Group

Any set with an operation (A, *) is called a group if and only if it satisfies the following four properties:

Closure Property

A set 'S' with respect to any operator * is said to satisfy closure property if ∀ a, b ∈ S, then a*b ∈ S.

If a set 'S' with respect to any operator * satisfy closure property, then it is known as algebraic structure.

A set 'S' with respect to any operator * is said to satisfy associative property if ∀ a, b, c ∈ S, then (a*b)*c = a*(b*c)

Note: Addition and multiplication operations holds associative property for any set.

If an algebraic structure satisfy associative property, then it is called semi-group.

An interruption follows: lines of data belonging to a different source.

-- ==== Sys2Proof/Machine/ShepInfo.lean ====
section
/-!
DEFINITION. Commands of the Shepherd that inform, that run partitions and queues, and that reach the control
plane (Table CMD-5).
-/

namespace Sys2Proof.Machine

/-! Information. -/

/-- INFO_VERSION. -/
def execInfoVersion (r : ShepReq) (s : State) : Out :=
  s.shepRun { op := 0x0100, reply := 68 } r fun _ s =>
    let sh := fun (off : Nat) => s.cpGet (cpAddr shepStation off)
    .ok s ([s.shep.fwVer, sh 0x30120, sh 0x300F4, sh 0x300F8,
        s.cpGet (cpAddr (hubPortStation 0) 0x01C)] ++ (List.finRange 12).map fun d =>
      if s.fencedSite d then 0 else s.cpGet (cpAddr (diePortStation d) 0x01C))

/-- INFO_SLOTS. -/
def execInfoSlots (r : ShepReq) (s : State) : Out :=
  s.shepRun { op := 0x0101, reply := 192 } r fun _ s =>
    .ok s ((List.finRange 12).flatMap fun d =>
      [0x040, 0x044, 0x048, 0x04C].map fun off => s.cpLive (cpAddr (dcsStation d) off))

/-- INFO_CORE_MAP. -/
def execInfoCoreMap (r : ShepReq) (s : State) : Out :=
  s.shepRun { op := 0x0102, reply := 864, rbuf := true } r fun _ s =>
    .ok s ((List.finRange 216).map fun lc => BitVec.ofNat 32 (s.coreIdent lc))

/-- Distance class of two quadrants: 0 same, 1 column, 2 row, 3 diagonal (R33). -/
def distClass (a b : Nat) : Nat := if a = b then 0 else if a % 2 = b % 2 then 1
  else if a / 2 = b / 2 then 2 else 3

/-- A row of the distance table (R34, Table MAP-6). -/
def distRow (d : Nat) : List Nat :=
  ((List.range 4).map fun q => ([160, 171, 173, 184][distClass (d / 3) q]?).getD 0)
  ++ ((List.range 12).map fun n => if n = d then 0
      else ([105, 116, 118, 129][distClass (d / 3) (n / 3)]?).getD 0) ++ [1200]

/-- Halfwords packed two to a word, the first the low one. -/
def packHalves : List Nat → List Word32
  | [] => []
  | [a] => [BitVec.ofNat 32 a]
  | a :: b :: t => BitVec.ofNat 32 (a + b * 2 ^ 16) :: packHalves t

/-- INFO_DISTANCE. -/
def execInfoDistance (r : ShepReq) (s : State) : Out :=
  s.shepRun { op := 0x0103, reply := 408 } r fun _ s => .ok s (packHalves ((List.range 12).flatMap distRow))

/-- The 64 bytes of an event record (Table CMD-6). -/
def EventRec.bytes (e : EventRec) : List Byte :=
  natToBytes 2 e.code.toNat ++ natToBytes 1 e.subj.toNat ++ natToBytes 1 e.dropped.toNat
    ++ natToBytes 4 e.arg.toNat ++ natToBytes 8 e.time.toNat
    ++ (e.data ++ List.replicate 48 0).take 48

/-- EVENT_READ: the oldest records of the issuer's world leave its queue (R400). -/
def execEventRead (r : ShepReq) (s : State) : Out :=
  s.shepRun { op := 0x0104, words := some 1, reply := 64 * (param r 0).toNat % 512 } r fun r s =>
    let n := (param r 0).toNat
    if n = 0 || 7 < n then .status 0x03 s
    else s.withReply r (64 * n) <|
      let k := b2n (worldOf r)
      let q := SMap.get [] s.evq k
      let b := (q.take n).flatMap EventRec.bytes
      .done 0 { s with evq := SMap.set [] s.evq k (q.drop n) } (words32 (b.length / 4) b)
        (BitVec.ofNat 64 (q.length - n))

/-- INFO_PARTS. -/
def execInfoParts (r : ShepReq) (s : State) : Out :=
  s.shepRun { op := 0x0105, reply := 1024, rbuf := true } r fun _ s =>
    .ok s ((List.range 256).map fun p => match s.part p with
      | none => 0
      | some x => BitVec.ofNat 32 (1 + b2n x.world * 2 + x.st.toNat * 4
          + (s.lcsOfPart p).length * 2 ^ 4))

/-- POWER_STATUS (R472). -/
def execPowerStatus (r : ShepReq) (s : State) : Out :=
  s.shepRun { op := 0x0402, reply := 16 } r fun _ s =>
    .ok s ((List.range 4).map fun i => s.cpGet (pwrAddr (0x60 + 4 * i)))

/-- COVERAGE_READ (R432). -/
def execCoverageRead (r : ShepReq) (s : State) : Out :=
  s.shepRun { op := 0x0503, a := false, reply := 48 } r fun _ s =>
    .ok s ((List.range 12).map fun n => s.cpLive (cpAddr shepStation (0x71000 + 4 * n)))
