-- ==== Sys2Proof/Machine/Dispatch.lean ====
section
/-!
DEFINITION. The meaning of each command, by one arm per constructor.
-/

namespace Sys2Proof.Machine
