/-- CP_READ sends a READ frame for its first word, CP_WRITE a WRITE; each under the next SEQ of its station, one
copy on each ring that is whole. A CP_WRITE waits while its station is armed. A READ_REPLY gives the command its next
word, masked where the issuer may not see it, and sends the READ of the word after it; the last one ends the command
with its words. A WRITE_REPLY ends a CP_WRITE; a status other than 0 ends the command with its code and the item
(R8, R29, R252, R399, R408). -/
def Sys2Proof.Claims.RegisterCommandResults : Prop :=
  (∀ (r x : ShepReq) (s u : State),
    Enters { op := 0x0B00, words := some 2, reply := 4 * ((param r 1).toNat % 128) } r x s u →
    let a := (param x 0).toNat
    let n := (param x 1).toNat
    let seq := u.nextSeq (cpStation a)
    (1 ≤ n → n ≤ 64 → u.replyBar x (4 * n) = none → u.shep.cpJobs = [] → u.outstanding (cpStation a) < 64 →
      Completes (.cpRead r) s fun w =>
        w.shep.frames = u.shep.frames ++ Copies u { op := 1, seq := seq, addr := param x 0 } ∧
        w.shep.cpJobs = [{ req := x, write := false, addr := a, words := n, seq := some seq
                           mask := isAdmin x || (!isM x && !worldOf x) }] ∧ w.cp = u.cp ∧ Apart u w) ∧
    (n = 0 ∨ 64 < n → Replies (.cpRead r) r s u 0x03)) ∧
  (∀ (r x : ShepReq) (s u : State),
    Enters { op := 0x0B01, a := false, n := false, sec := false, words := some 2 } r x s u →
    let a := (param x 0).toNat
    let seq := u.nextSeq (cpStation a)
    (u.cpHeld (cpStation a) = true → exec (.cpWrite r) s = .next s) ∧
    (u.cpHeld (cpStation a) = false → u.shep.cpJobs = [] → u.outstanding (cpStation a) < 64 →
      Completes (.cpWrite r) s fun w =>
        w.shep.frames = u.shep.frames ++
          Copies u { op := 2, seq := seq, addr := param x 0, data := param x 1 } ∧
        w.shep.cpJobs = [{ req := x, write := true, value := param x 1, addr := a, seq := some seq }] ∧
        w.cp = u.cp ∧ Apart u w)) ∧
  (∀ (f : Frame) (s : State) j, f.dup = false → s.shep.cpJobs = [j] → s.shep.commit = none →
    j.seq = some f.seq → j.addr = f.addr.toNat →
    let v := jobDone s f j
    (Good f 3 → j.write = false → f.status = 0 →
      let got := j.got ++ [if j.mask && s.cpHidden j.addr then 0 else f.data]
      (got.length = j.words → CanReply v j.req got → Completes (.readReply f) s fun w =>
        Replied j.req 0 got noDetail w ∧ w.shep.cpJobs = [] ∧ FrameGone f s w) ∧
      (got.length ≠ j.words → Completes (.readReply f) s fun w =>
        let a := j.addr + 4
        let seq := BitVec.ofNat 16 (s.cpField (cpAddr (cpStation a) 0xFF014) 0 16) + 1
        w.shep.frames = s.shep.frames.erase f ++
          Copies s { op := 1, seq := seq, addr := BitVec.ofNat 32 a, data := j.value } ∧
        w.shep.cpJobs = [{ j with addr := a, idx := j.idx + 1, seq := some seq, got := got }] ∧
        w.cp = s.cp ∧ Apart s w)) ∧
    (Good f 4 → j.write = true → f.status = 0 → Completes (.writeReply f) s fun w =>
      Replied j.req 0 [] noDetail w ∧ w.shep.cpJobs = [] ∧ FrameGone f s w ∧ Apart s w) ∧
    (∀ p ∈ cpCodes, f.status = p.1 →
      (Good f 3 → j.write = false → Completes (.readReply f) s fun w =>
        Replied j.req p.2 [] (BitVec.ofNat 64 (j.addr + j.idx * 2 ^ 32)) w ∧ w.shep.cpJobs = [] ∧ Apart s w) ∧
      (Good f 4 → j.write = true → Completes (.writeReply f) s fun w =>
        Replied j.req p.2 [] (BitVec.ofNat 64 (j.addr + 0xFFFFFFFF * 2 ^ 32)) w ∧ w.shep.cpJobs = [] ∧
        Apart s w)))

/-- STAGE_OPEN opens the issuer's stage; STAGE_SET adds entries that it may hold, each later one of an address
in place of the earlier; STAGE_CHECK binds the verdict to CNUM; STAGE_COMMIT starts the commit sequence;
STAGE_ABORT, and 10 s without a command, close the stage; another issuer's stage is not touched. A set that writes one
copy of RTR_SITE_FENCE writes them all (R256, R402 to R406, R413; the copies are the model's reading, assumption
140). -/
def Sys2Proof.Claims.StageResults : Prop :=
  (∀ (r x : ShepReq) (s u : State), Enters { op := 0x0200, a := false, reply := 4 } r x s u →
    (u.stage (worldOf x) = none → Replies (.stageOpen r) r s
      (u.setStage (worldOf x) (some { chan := x.chan, last := u.tb })) 0 [u.shep.cnum]) ∧
    ((u.stage (worldOf x)).isSome = true → Replies (.stageOpen r) r s u 0x11)) ∧
  (∀ (r x : ShepReq) (s u : State) g, Enters { op := 0x0201, a := false, words := none, reply := 4 } r x s u →
    let new := entriesAt x 0
    x.params.length = 1 + 2 * (param x 0).toNat → (param x 0).toNat < 2 ^ 17 →
    u.stage (worldOf x) = some g → g.chan = x.chan →
    (u.firstBad g.entries new x = none →
      let es := new.foldl addEntry g.entries
      Replies (.stageSet r) r s (u.setStage (worldOf x) (some { g with
        entries := es, checked := none, last := u.tb })) 0 [BitVec.ofNat 32 es.length]) ∧
    (∀ st a k, u.firstBad g.entries new x = some (st, a, k) →
      Replies (.stageSet r) r s u st [] (BitVec.ofNat 64 (a + k * 2 ^ 32)))) ∧
  (∀ (r x : ShepReq) (s u : State) g, Enters { op := 0x0202, a := false, reply := 136 } r x s u →
    u.stage (worldOf x) = some g → g.chan = x.chan →
    (u.checkSet g.entries = none → Replies (.stageCheck r) r s
      (u.setStage (worldOf x) (some { g with checked := some u.shep.cnum, last := u.tb })) 0
      ([BitVec.ofNat 32 g.entries.length, u.shep.cnum] ++ u.hotLoss g.entries)) ∧
    (∀ y, u.checkSet g.entries = some y → Replies (.stageCheck r) r s
      (u.setStage (worldOf x) (some { g with last := u.tb })) y.status [] y.detail)) ∧
  (∀ (r x : ShepReq) (s u : State) g, Enters { op := 0x0203, a := false, reply := 20 } r x s u →
    u.stage (worldOf x) = some g → g.chan = x.chan →
    g.checked = some u.shep.cnum ∨ u.checkSet g.entries = none → u.shep.commit = none →
    Completes (.stageCommit r) s fun w => Commits (.stage (worldOf x)) x (spreadFence g.entries) w ∧ w.cp = u.cp ∧
      w.mem = u.mem) ∧
  (∀ (r x : ShepReq) (s u : State) g, Enters { op := 0x0204, a := false } r x s u →
    let world := if isM x = true ∧ u.stage true = none then false else worldOf x
    u.stage world = some g →
    (g.chan = x.chan ∨ isM x = true → u.committing world = false →
      Replies (.stageAbort r) r s (u.setStage world none) 0) ∧
    (g.chan ≠ x.chan → isM x = false → Replies (.stageAbort r) r s u 0x12)) ∧
  (∀ f ∈ ([(.stageSet, { op := 0x0201, a := false, words := none, reply := 4 }),
      (.stageCheck, { op := 0x0202, a := false, reply := 136 }),
      (.stageCommit, { op := 0x0203, a := false, reply := 20 }),
      (.stageAbort, { op := 0x0204, a := false })] : List ((ShepReq → Instr) × OpSpec)),
    ∀ (r x : ShepReq) (s u : State), Enters f.2 r x s u →
      (f.2.op = 0x0201 → x.params.length = 1 + 2 * (param x 0).toNat ∧ (param x 0).toNat < 2 ^ 17) →
      u.stage true = none → u.stage false = none → Replies (f.1 r) r s u 0x10) ∧
  (∀ (world : Bool) (t : Word) (s : State) g, let q := s.advance t
    q.stage world = some g → q.committing world = false →
    (10000000000 ≤ (q.tb - g.last).toNat → Completes (.stageIdleAbort world t) s fun w =>
      w.stage world = none ∧ w.stage (!world) = s.stage (!world) ∧ w.shep.commit = s.shep.commit ∧
      Apart s w) ∧
    ((q.tb - g.last).toNat < 10000000000 → exec (.stageIdleAbort world t) s = .next q))

/-- PART_CREATE makes a partition; PART_START starts a stopped core for it at its entry PC, level and g1;
PART_STOP stops its cores; PART_RESET resets it once its cores rest, else waits for them; PART_DELETE removes
it while it does not run and no region names it; PART_IMAGE_LOAD writes a verified image where only the
partition's own read-only memory lies (R312, R415, R478). -/
def Obligations.PartitionCommandResults : Prop :=
  (∀ (r x : ShepReq) (s u : State), Enters { op := 0x0300, a := false, words := some 1 } r x s u →
    let p := (param x 0).toNat % 256
    let world := bit (param x 0) 8
    (param x 0).toNat < 512 →
    (u.part p = none → isM x = true ∨ world = worldOf x → (world = true → p ≠ 0) →
      Replies (.partCreate r) r s (u.setPart p (some { world := world })) 0) ∧
    ((u.part p).isSome = true → Replies (.partCreate r) r s u 0x50)) ∧
  (∀ (r x : ShepReq) (s u : State) y, let p := (param x 0).toNat
    p < 256 → u.part p = some y → isM x = true ∨ y.world = worldOf x →
    (Enters { op := 0x0301, a := false, words := some 1 } r x s u →
      (y.st ≠ 1 → u.pidNamed p = false → CanReply u r [] → Completes (.partDelete r) s fun w =>
        Replied r 0 [] noDetail w ∧ w.part p = none ∧ (∀ k, k ≠ p → w.part k = u.part k) ∧ Apart u w) ∧
      (y.st = 1 ∨ u.pidNamed p = true → Replies (.partDelete r) r s u 0x53)) ∧
    (Enters { op := 0x0303, a := false, words := some 6 } r x s u →
      ∀ lc : LC, field (param x 1) 0 8 = lc.val → (param x 1).toNat < 2 ^ 10 →
      let lvl : BitVec 2 := (param x 1).extractLsb' 8 2
      lvl = 1 ∨ (lvl = 2 ∧ isM x = true) →
      ((u.core lc).run = .stopped → (u.core lc).access = none → Completes (.partStart r) s fun w =>
        Replied r 0 [] noDetail w ∧ (w.core lc).run = .started ∧ (w.core lc).pc = param64 x 2 &&& ~~~3#64 ∧
        (w.core lc).getG 1 = param64 x 4 ∧ (∃ z, w.part p = some z ∧ z.st = 1 ∧ z.world = y.world) ∧
        SMap.get none w.shep.lcPart lc.val = some (BitVec.ofNat 8 p) ∧ w.mem = u.mem ∧
        ∀ l, l ≠ lc → w.core l = u.core l) ∧
      ((u.core lc).run ≠ .stopped → Replies (.partStart r) r s u 0x53)) ∧
    (Enters { op := 0x0304, a := false, words := some 1 } r x s u → Completes (.partStop r) s fun w =>
      Replied r 0 [] noDetail w ∧ (∃ z, w.part p = some z ∧ z.st = 2) ∧ w.mem = u.mem ∧
      ∀ lc, (lc ∈ u.lcsOfPart p → (w.core lc).run ≠ .started) ∧
        (lc ∉ u.lcsOfPart p → w.core lc = u.core lc)) ∧
    (Enters { op := 0x0305, a := false, words := some 1 } r x s u → (∀ z ∈ u.shep.resets, z.pid ≠ p) →
      ((u.partHalt p).partRest p = true → Completes (.partReset r) s fun w =>
        Replied r 0 [] noDetail w ∧ ∃ z, w.part p = some z ∧ z.st = 2) ∧
      ((u.partHalt p).partRest p = false → Completes (.partReset r) s fun w =>
        w.shep.resets = u.shep.resets ++ [⟨p, some x, []⟩] ∧ w.part p = some y ∧ w.mem = u.mem)) ∧
    (Enters { op := 0x0302, a := false, words := some 3, reply := 8, maxBuf := 2 ^ 28, pbuf := true } r x s u →
      ∀ b u1 im u2, u.pbufBytes x = .ok b u1 → u1.verifyImage 0x10 2 b = .ok im →
        let a := (param64 x 1).toNat
        (u1.imageTarget (BitVec.ofNat 8 p) y.world a im.payload.length = true →
          u1.shepStore a im.payload = .ok () u2 →
          Replies (.partImageLoad r) r s (u2.setPart p (some { y with image := some (im.ver, im.svn) })) 0
            [im.ver, BitVec.ofNat 32 im.svn.toNat]) ∧
        (u1.imageTarget (BitVec.ofNat 8 p) y.world a im.payload.length = false →
          Replies (.partImageLoad r) r s u1 0x54)))

/-- UNIT_RELEASE commits the release of a unit whose last epoch increment lies 100 us back, and is held until
then; UNIT_ASSIGN commits its owner record with those of its sources and the entries given with it; an issuer
that may not hand the unit over is DENIED (R324, R325, Table WLD-8). -/
def Sys2Proof.Claims.HandOverResults : Prop :=
  (∀ (r x : ShepReq) (s u : State) a, Enters { op := 0x0310, words := some 1, reply := 4 } r x s u →
    unitRecord (param x 0) = some a →
    (mayHandOver x a (bit (u.cpGet a) 10 && bit (u.cpGet a) 9) = true →
      (u.epochFree a = true → u.checkSet (u.releaseSet a) = none → u.shep.commit = none →
        Completes (.unitRelease r) s fun w => Commits (.release false) x (u.releaseSet a) w ∧ w.cp = u.cp) ∧
      (u.epochFree a = false → Completes (.unitRelease r) s fun w =>
        w.shep.relWait = u.shep.relWait ++ [(x, a)] ∧ w.cp = u.cp ∧ Apart u w)) ∧
    (mayHandOver x a (bit (u.cpGet a) 10 && bit (u.cpGet a) 9) = false →
      Replies (.unitRelease r) r s u 0x05)) ∧
  (∀ (unit : BitVec 32) (t : Word) (s : State) y, let q := s.advance t
    (q.shep.relWait.find? fun z => z.2 = unit.toNat) = some y →
    let v := q.modShep fun z => { z with relWait := z.relWait.erase y }
    (q.epochFree y.2 = true → q.restarting = false → v.checkSet (v.releaseSet y.2) = none →
      q.shep.commit = none → Completes (.unitReleaseDelay unit t) s fun w =>
        Commits (.release false) y.1 (v.releaseSet y.2) w ∧ w.shep.relWait = s.shep.relWait.erase y) ∧
    (q.epochFree y.2 = false → exec (.unitReleaseDelay unit t) s = .next q)) ∧
  (∀ (r x : ShepReq) (s u : State) a, Enters { op := 0x0311, words := none } r x s u →
    let v := param x 1
    let site := (param x 2).toNat
    let es : List SetEntry := (a, if (epochOf a).1 = a then setField v 12 6 (u.cpField a 12 6) else v) ::
      (unitSources a).map fun i => (site * 2 ^ 28 + 0x30 * 2 ^ 20 + 0x2000 + 4 * i, v)
    x.params.length = 3 → unitRecord (param x 0) = some a → v.toNat < 2048 → bit v 10 = true → site ≤ 12 →
    (unitSources a ≠ [] → site ≠ 0) →
    (mayHandOver x a (bit v 9) = true → u.checkSet es = none → u.shep.commit = none →
      Completes (.unitAssign r) s fun w => Commits .other x es w ∧ w.cp = u.cp) ∧
    (mayHandOver x a (bit v 9) = false → Replies (.unitAssign r) r s u 0x05))

namespace Sys2Proof.Claims

/-- The queue that a command names, its group reached by the issuer, its context `c`. -/
def OnQueue (x : ShepReq) (u v : State) (q g : Nat) (c : Line) : Prop :=
  q = (param x 0).toNat ∧ q < 2 ^ 20 ∧ u.groupOf q = some g ∧ u.mayGroup x g = true ∧
  u.isOff foldStation = false ∧ u.ctxOf q = some (c, v)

A set 'S' wrt any operator * is said to satisfy identity property if ∀ a ∈ S, then is an element e ∈ S such that a*e = e*a = a.

Note: Identity element for addition is 0 (e = 0) and for multiplication is 1 (e = 1)for any set.

If a semi-group satisfy identity property, then it is called monoid.

A set 'S' wrt any operator * is said to satisfy inverse property if ∀ a ∈ S, there is an element a^-1 such that a*a^-1 = a^-1*a = e

If a monoid satisfy inverse property, then it is called a group.

A set 'S' wrt any operator * is said to satisfy commutative property if ∀ a, b ∈ S, then a*b = b*a.

If a group satisfy commutative property, then it is called an abelian group.